İğne
İlk iğne ve toplu iğnelerin kemik ya da bitkilerin dikenlerinden yapıldığı sanılmaktadır. İlk iğneler ayakkabı yapımı ve onarımında kullanılan ve biz denilen iri, deliksiz iğneler gibiydi. Gözleri yoktu ve yalnızca deriyi delmeye yarardı; açılan delikten sırım denilen ince meşin şerit geçirilirdi. Bugüne kadar edinilen bilgilere göre, gözleri olan iğneleri ilk kullananlar Avrupa’da, yaklaşık 50 bin yıl kadar önce yaşamış Taş Devri avcılarıydı. Bu avcıların izlerine Fransa ve İspanya’da rastlanmıştır. O zamanlar kullanılan iğneler kemiktendi, ama yuvarlak bir delikleri vardı ve cilalanmışlardı.
Metal İğneler
İlk metal iğneleri yapanlar Tunç Çağı insanlarıydı. Hem tunç, hem de demir iğneler Romalılar’ca biliniyordu. Bugün kullanılmakta olanlara benzer çelik iğneleri ilk kez Çinliler’in yaptığı ve Magripliler aracılığıyla Avrupa’ya geldiği sanılmaktadır. Avrupa’da ilk çelik iğneler, 14. yüzyılda, Almanya’da Nürnberg’de yapıldı.
Ortaçağda iğneler çoğunlukla manastırlarda üretilirdi. Galler’deki Tintern Manastırı’nda yaşayan keşişler demir işlerinde, özellikle de tel çekmedeki ustalıklarıyla ünlüydüler. Gereçleri ise Worcestershire’da, Redditch’ten sağlanırdı. Burası, İngiltere’de sanayinin başlıca merkezlerinden biri durumuna geldi ve Kral VIII. Henry, 1530’larda manastırları kapattığı zaman, pek çok keşiş bu bölgede kalarak iğne yapımını sürdürdü. Redditch bugün de İngiliz iğne ticaretinin merkezidir. ABD’de iğne yapımı küçük bir sanayi dalı olarak kalmıştır. Bu yüzden ABD, başta İngiltere ve Fransa olmak üzere, başka ülkelerden çok miktarda iğne satın alır.

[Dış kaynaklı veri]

-- ==== Sys2Proof/Config.lean ====
section
/-! DEFINITION. The parameters of RF433-CORE (00_scope.md R9) and the free values. -/

namespace Sys2Proof

/-- What an invalid Manchester pair, (0,0) or (1,1), decodes to (41_manchester.md R124). -/
inductive ManPolicy
  /-- The first sample decides. The default. -/
  | firstSample
  /-- A free draw of 0 or 1 per invalid pair. -/
  | draw
deriving DecidableEq, Repr

/-- The parameter table of 00_scope.md R9, one field a row. FB_CAP is `Config.fbCap` (log 13, DEDUCED). -/
structure Config where
  /-- RAW_CAP: capacity of RAW in line bits. -/
  rawCap : Nat
  /-- DEC_CAP: capacity of DEC in bytes. -/
  decCap : Nat
  /-- TX_CAP: capacity of TXP in payload bytes. -/
  txCap : Nat
  /-- PCNT_MAX: saturation value of the 8-bit tick counter. -/
  pcntMax : Byte
  /-- T_NOISE: a pulse shorter than this many ticks is noise. -/
  tNoise : Nat
  /-- T1_LO: the single-bit band's first duration. -/
  t1Lo : Nat
  /-- T1_HI: the single-bit band's last duration. -/
  t1Hi : Nat
  /-- T2_LO: the double-bit band's first duration. -/
  t2Lo : Nat
  /-- T2_HI: the double-bit band's last duration. -/
  t2Hi : Nat
  /-- TRIG_MIN: an idle pulse decodes when RAWN exceeds this. -/
  trigMin : Nat
  /-- SYNC_PATTERN: what the sync shift register is compared with. -/
  syncPattern : Byte
  /-- SYNC_SR_INIT: the sync shift register at the start of a scan. -/
  syncSrInit : Byte
  /-- PREAMBLE, first byte. -/
  preamble0 : Byte
  /-- PREAMBLE, second byte. -/
  preamble1 : Byte
  /-- SYNC_BYTE: the sync data byte of the frame. -/
  syncByte : Byte
  /-- LEN_BIAS: LEN = payload length + LEN_BIAS (90_conflicts.md C1). -/
  lenBias : Nat
  /-- CRC_POLY: the generator polynomial, normal form. -/
  crcPoly : Half
  /-- CRC_SEED: the CRC's initial value. -/
  crcSeed : Half
  /-- CRC_REFLECTED: the bit order of CRC processing, false = most significant bit first. -/
  crcReflected : Bool
  /-- CRC_XOROUT: the final XOR of `crc16`. -/
  crcXorout : Half
  /-- EXPECTED_PLEN: the payload length the length gate accepts. -/
  expectedPlen : Nat
  /-- IDLE_LEVEL: the level TX_OUT drives when no frame is in progress. -/
  idleLevel : Bool
  /-- MAN_POLICY. -/
  manPolicy : ManPolicy
deriving DecidableEq, Repr

/-- FB_CAP = TX_CAP + 6, the capacity of FBUF in bytes (00_scope.md R9). -/
def Config.fbCap (c : Config) : Nat := c.txCap + 6

/-- The default column of 00_scope.md R9: the values this hardware takes. -/
def Config.default : Config where
  rawCap := 512
  decCap := 32
  txCap := 26
  pcntMax := 255#8
  tNoise := 5
  t1Lo := 13
  t1Hi := 17
  t2Lo := 29
  t2Hi := 35
  trigMin := 30
  syncPattern := 0xA5#8
  syncSrInit := 0x00#8
  preamble0 := 0x00#8
  preamble1 := 0x00#8
  syncByte := 0x03#8
  lenBias := 3
  crcPoly := 0x1021#16
  crcSeed := 0xFFFF#16
  crcReflected := false
  crcXorout := 0x0000#16
  expectedPlen := 5
  idleLevel := false
  manPolicy := .firstSample

/-- Free value (log 4, DESIGN CHOICE): the draws of MAN_POLICY = DRAW. Bit i of the n-th byte is the decoded
value of data bit i of the n-th byte decoded, wherever that bit's pair is invalid. It has no
body, so a theorem holds whatever is drawn. -/
opaque Config.freeByte : Nat → Byte

/-- CORE_BASE (20_memory.md R71, 92_eei_decisions.md OPEN-1; log 5, DESIGN CHOICE): where a platform places the
block in a host's address space. Used by no rule, and open: it has no body. -/
opaque Config.coreBase : Nat

end Sys2Proof
end

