-- ==== Sys2Proof/Machine/PulseClassifier.lean ====
section
/-! DEFINITION. The pulse classifier (42_pulse_classifier.md) and the commands RX_TICK, RX_APPEND
and RX_CLEAR. -/

namespace Sys2Proof.Machine

/-- The four classes of a transition (42_pulse_classifier.md R143). -/
inductive PulseClass
  | noise | single | double | idle
deriving DecidableEq, Repr

/-- The class of a transition of duration `d` (42_pulse_classifier.md R143, R151). -/
def classify (cfg : Config) (d : Nat) : PulseClass :=
  if d < cfg.tNoise then .noise
  else if cfg.t1Lo ≤ d ∧ d ≤ cfg.t1Hi then .single
  else if cfg.t2Lo ≤ d ∧ d ≤ cfg.t2Hi then .double
  else .idle

/-- PCNT <- min(PCNT + 1, PCNT_MAX) (42_pulse_classifier.md R142). -/
def State.countTick (s : State) : State :=
  { s with pcnt := BitVec.ofNat 8 (min (s.pcnt.toNat + 1) s.cfg.pcntMax.toNat) }

/-- `idle_terminate()` (42_pulse_classifier.md R148; log 20, DEDUCED). -/
def State.idleTerminate (s : State) : State :=
  (if s.cfg.trigMin < s.raw.length then s.decodePipeline else s).rawClear

/-- An accepted transition ends with PCNT <- 0; PLVL <- L (42_pulse_classifier.md R144). -/
def State.acceptLevel (s : State) (l : Bool) : State := { s with pcnt := 0#8, plvl := l }

/-- A transition to level `l`, after PCNT has been counted (42_pulse_classifier.md R143 to R145). -/
def State.transition (s : State) (l : Bool) : State :=
  match classify s.cfg s.pcnt.toNat with
  | .noise => s
  | .single => (s.rawPush l).acceptLevel l
  | .double => ((s.rawPush l).rawPush l).acceptLevel l
  | .idle => s.idleTerminate.acceptLevel l

/-- RX_TICK L (42_pulse_classifier.md R151). -/
def execRxTick (l : Bool) (s : State) : Result :=
  .next (if l = s.plvl then s.countTick else s.countTick.transition l)

/-- RX_APPEND L (42_pulse_classifier.md R152). -/
def execRxAppend (l : Bool) (s : State) : Result := .next (s.rawPush l)

/-- RX_CLEAR (42_pulse_classifier.md R153). -/
def execRxClear (s : State) : Result := .next s.rawClear

end Sys2Proof.Machine
end

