-- ==== Sys2Proof/Tests/Slice0.lean ====
section
/-! SUPPORT. Small tests: what is ill formed, decoding of words written out from 30_encoding.md, one
step at a time against the vectors of 95_test_vectors.md, and for each obligation with hypotheses a
concrete case that meets them. -/

open Sys2Proof Sys2Proof.Machine Sys2Proof.Terms

namespace Sys2Proof.Tests

/-- The default parameters. -/
abbrev cfg0 : Config := Config.default

/-- The state after reset. -/
abbrev s0 : State := State.reset

/-- The state a command leaves. -/
def after (i : Instr) (s : State) : State :=
  match exec i s with
  | .next t => t
  | .fault _ => s
  | .refused _ => s

/-- The state one step leaves. -/
def stepped (s : State) : State :=
  match step s with
  | .next t => t
  | .fault _ => s
  | .refused _ => s

/-- A word from its OPC, RSV and IMM, as 30_encoding.md R81 lays them out. -/
def word (opc rsv : Byte) (imm : Half) : Word :=
  (opc.setWidth 32 <<< 24) ||| (rsv.setWidth 32 <<< 16) ||| imm.setWidth 32

/-- Is the word refused for this reason? -/
def illegalAs (e : Illegal) (w : Word) : Bool := decode w == .error e

/-! ### Ill-formed configurations: one for each constraint of 00_scope.md R10 -/

theorem test_default_config_is_well_formed : cfg0.WellFormed := by decide
theorem test_raw_cap_below_512 : ¬ { cfg0 with rawCap := 511 }.WellFormed := by decide
theorem test_dec_cap_below_32 : ¬ { cfg0 with decCap := 31 }.WellFormed := by decide
theorem test_raw_cap_above_window : ¬ { cfg0 with rawCap := 0x8001 }.WellFormed := by decide
theorem test_dec_cap_above_window : ¬ { cfg0 with decCap := 0x1001 }.WellFormed := by decide
theorem test_tx_cap_above_window :
    ¬ { cfg0 with txCap := 0x1000 - 5, lenBias := 0 }.WellFormed := by decide
theorem test_t_noise_zero : ¬ { cfg0 with tNoise := 0 }.WellFormed := by decide
theorem test_t_noise_above_t1_lo : ¬ { cfg0 with tNoise := 14 }.WellFormed := by decide
theorem test_t1_lo_above_t1_hi : ¬ { cfg0 with t1Lo := 18 }.WellFormed := by decide
theorem test_t1_hi_at_t2_lo : ¬ { cfg0 with t1Hi := 29 }.WellFormed := by decide
theorem test_t2_lo_above_t2_hi : ¬ { cfg0 with t2Lo := 36 }.WellFormed := by decide
theorem test_t2_hi_at_pcnt_max : ¬ { cfg0 with t2Hi := 255 }.WellFormed := by decide
theorem test_length_wraps : ¬ { cfg0 with txCap := 253 }.WellFormed := by decide
theorem test_broken_config_is_refused :
    (match step { s0 with cfg := { cfg0 with rawCap := 511 } } with
      | .refused .badConfig => true
      | _ => false) = true := by decide

/-! ### Ill-formed lines: an operand that does not fit (30_encoding.md R88) -/

theorem test_f0_with_operand : AsmLine.wellFormed ⟨.nop, some 0⟩ = false := by decide
theorem test_f1_too_big : AsmLine.wellFormed ⟨.rxTick, some 2⟩ = false := by decide
theorem test_f8_too_big : AsmLine.wellFormed ⟨.txPush, some 256⟩ = false := by decide
theorem test_f16_too_big : AsmLine.wellFormed ⟨.manDec, some 65536⟩ = false := by decide
theorem test_f1_without_operand : AsmLine.wellFormed ⟨.rxAppend, none⟩ = false := by decide
theorem test_f8_without_operand : AsmLine.wellFormed ⟨.crcUpd, none⟩ = false := by decide
theorem test_f16_without_operand : AsmLine.wellFormed ⟨.manDec, none⟩ = false := by decide
theorem test_f1_largest : AsmLine.wellFormed ⟨.rxTick, some 1⟩ = true := by decide
theorem test_f8_largest : AsmLine.wellFormed ⟨.txPush, some 255⟩ = true := by decide
theorem test_f16_largest : AsmLine.wellFormed ⟨.manDec, some 65535⟩ = true := by decide

/-! ### Decoding: each command's word, bit by bit from 30_encoding.md R81 to R83 -/

theorem test_decode_nop : decode 0b00000000_00000000_0000000000000000#32 = .ok .nop := by decide
theorem test_decode_crc_init :
    decode 0b00000001_00000000_0000000000000000#32 = .ok .crcInit := by decide
theorem test_decode_crc_upd :
    decode 0b00000010_00000000_0000000010000001#32 = .ok (.crcUpd 0x81#8) := by decide
theorem test_decode_man_enc :
    decode 0b00010000_00000000_0000000000000011#32 = .ok (.manEnc 0x03#8) := by decide
theorem test_decode_man_dec :
    decode 0b00010001_00000000_1000000000000001#32 = .ok (.manDec 0x8001#16) := by decide
theorem test_decode_rx_tick_high :
    decode 0b00100000_00000000_0000000000000001#32 = .ok (.rxTick true) := by decide
theorem test_decode_rx_tick_low :
    decode 0b00100000_00000000_0000000000000000#32 = .ok (.rxTick false) := by decide
theorem test_decode_rx_append :
    decode 0b00100001_00000000_0000000000000001#32 = .ok (.rxAppend true) := by decide
theorem test_decode_rx_clear :
    decode 0b00100010_00000000_0000000000000000#32 = .ok .rxClear := by decide
theorem test_decode_sync_scan :
    decode 0b00100011_00000000_0000000000000000#32 = .ok .syncScan := by decide
theorem test_decode_rx_decode :
    decode 0b00100100_00000000_0000000000000000#32 = .ok .rxDecode := by decide
theorem test_decode_tx_begin :
    decode 0b00110000_00000000_0000000000000000#32 = .ok .txBegin := by decide
theorem test_decode_tx_push :
    decode 0b00110001_00000000_0000000011011111#32 = .ok (.txPush 0xDF#8) := by decide
theorem test_decode_tx_build :
    decode 0b00110010_00000000_0000000000000000#32 = .ok .txBuild := by decide
theorem test_decode_tx_step :
    decode 0b00110011_00000000_0000000000000000#32 = .ok .txStep := by decide
theorem test_decode_stat_clr :
    decode 0b01110000_00000000_0000000000000000#32 = .ok .statClr := by decide
theorem test_decode_soft_reset :
    decode 0b01111111_00000000_0000000000000000#32 = .ok .softReset := by decide
theorem test_encode_tx_push : encode (.txPush 0xDF#8) = 0x310000DF#32 := by decide

/-- Both ends of every unassigned range of 30_encoding.md R87. -/
theorem test_unassigned_range_ends :
    ([0x03#8, 0x0F#8, 0x12#8, 0x1F#8, 0x25#8, 0x2F#8, 0x34#8, 0x6F#8, 0x71#8, 0x7E#8, 0x80#8,
      0xFF#8].all fun o => illegalAs .unassignedOpc (word o 0#8 0#16)) = true := by decide

/-- The opcodes beside those ranges are assigned. -/
theorem test_assigned_beside_the_ranges :
    ([0x02#8, 0x10#8, 0x11#8, 0x20#8, 0x24#8, 0x30#8, 0x33#8, 0x70#8, 0x7F#8].all fun o =>
      !illegalAs .unassignedOpc (word o 0#8 0#16)) = true := by decide

/-- Every single RSV bit and every single must-be-zero bit is checked (30_encoding.md R82, R84). -/
theorem test_reserved_bits :
    (((List.range 8).all fun k => illegalAs .reservedField (word 0x11#8 (1#8 <<< k) 0xFFFF#16)) &&
      ((List.range 16).all fun k => illegalAs .mustBeZeroBits (word 0x7F#8 0#8 (1#16 <<< k))) &&
      ((List.range 15).all fun k => illegalAs .mustBeZeroBits (word 0x20#8 0#8 (2#16 <<< k))) &&
      ((List.range 8).all fun k => illegalAs .mustBeZeroBits (word 0x31#8 0#8 (0x100#16 <<< k))))
      = true := by decide

theorem test_table_word : decodeTableWord 32 0x310000DF = some (.txPush 0xDF#8) := by decide
theorem test_table_word_too_long : decodeTableWord 40 0x310000DF = none := by decide
theorem test_placed_word_runs :
    (stepped (s0.withFetchWord 32 0x02000031)).crc = 0xC782#16 := by decide

/-! ### The assembler (30_encoding.md R88, R89) -/

theorem test_assemble_hex :
    assembleLine ['T', 'X', '_', 'P', 'U', 'S', 'H', ' ', '0', 'x', 'D', 'F', ' ', ';', 'a'] =
      some [0x310000DF#32] := by decide +kernel
theorem test_assemble_decimal_too_big :
    assembleLine ['R', 'X', '_', 'T', 'I', 'C', 'K', ' ', '2'] = none := by decide +kernel
theorem test_assemble_rx_line :
    assembleLine ['R', 'X', '.', 'L', 'I', 'N', 'E', ' ', '2', ',', ' ', '1', ' ', '0'] =
      some [0x20000001#32, 0x20000001#32, 0x20000000#32, 0x20000000#32] := by decide +kernel
theorem test_assemble_tx_frame :
    (Pseudo.expand (.txFrame 0x41 [0x42])).mapM AsmLine.assemble =
      some [.txBegin, .txPush 0x41#8, .txPush 0x42#8, .txBuild] := by decide

/-! ### One step at a time, against 95_test_vectors.md -/

theorem test_nop : after .nop s0 = s0 := by decide
theorem test_crc_init : (after .crcInit { s0 with crc := 0x1234#16 }).crc = 0xFFFF#16 := by decide
theorem test_crc_upd : (after (.crcUpd 0x31#8) s0).crc = 0xC782#16 := by decide
theorem test_crc_upd_reflected :
    (after (.crcUpd 0x31#8) { s0 with cfg := { cfg0 with crcReflected := true } }).crc = 0x2F8D#16 := by
  decide
theorem test_man_enc : (after (.manEnc 0xDF#8) s0).menc = 0x5955#16 := by decide
theorem test_man_dec : (after (.manDec 0x5A55#16) s0).mdec = 0x30#8 := by decide
theorem test_man_dec_invalid_pairs : (after (.manDec 0x3FFF#16) s0).mdec = 0x7F#8 := by decide
/-- T-CLS-2. -/
theorem test_rx_tick_single :
    let t := after (.rxTick false) { s0 with plvl := true, pcnt := 14#8 }
    t.raw = [false] ∧ t.pcnt = 0#8 ∧ t.plvl = false := by decide
/-- T-CLS-6. -/
theorem test_rx_tick_double_at_the_last_bit :
    let t := after (.rxTick true) { s0 with raw := List.replicate 511 false, pcnt := 29#8 }
    t.raw.length = 512 ∧ t.raw[511]? = some true ∧ t.rawOvf = true := by decide +kernel
theorem test_rx_append :
    (after (.rxAppend true) { s0 with raw := [false, false, false] }).raw =
      [false, false, false, true] := by decide
theorem test_rx_append_full :
    let t := after (.rxAppend false) { s0 with raw := List.replicate 512 true }
    t.raw.length = 512 ∧ t.rawOvf = true := by decide +kernel
theorem test_rx_clear :
    let t := after .rxClear { s0 with raw := List.replicate 200 true, rawOvf := true }
    t.raw = [] ∧ t.rawOvf = false := by decide +kernel

/-- The pattern Q of 95_test_vectors.md section 5. -/
def q : List Bool := [false, true, false, true, true, false, true, false]

/-- T-SYN-2. -/
theorem test_sync_scan_found :
    let t := after .syncScan { s0 with
      raw := List.replicate 5 true ++ q ++ [false, false, true] }
    t.syncSr = 0xA5#8 ∧ t.dstart = 13#16 ∧ t.status = 0x0001#16 := by decide
/-- T-SYN-6. -/
theorem test_sync_scan_none :
    let t := after .syncScan { s0 with raw := q.take 7 }
    t.syncSr = 0x52#8 ∧ t.dstart = 0#16 ∧ t.status = 0#16 := by decide

/-- Raw bits from words, bit 15 first. -/
def bits (ws : List Half) : List Bool :=
  ws.flatMap fun w => (List.range 16).map fun j => w.getLsbD (15 - j)

/-- The raw image of the standard record's frame (95_test_vectors.md P4). -/
def recordRaw : List Bool :=
  bits [0x5555#16, 0x5555#16, 0x555A#16, 0x5595#16, 0x5555#16, 0xA6AA#16, 0x5555#16, 0x995A#16,
    0x5559#16, 0xA655#16, 0x566A#16]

İğneler çok çeşitlilik gösterir. Örneğin, döşemecilikte, dericilikte ya da yelken yapımında birbirinden değişik özellikleri olan iğneler kullanılır. Ameliyat dikişleri için de özel iğneler yapılmıştır. Şırıngaların ise değişik kalınlıkta ve boyda iğneleri vardır.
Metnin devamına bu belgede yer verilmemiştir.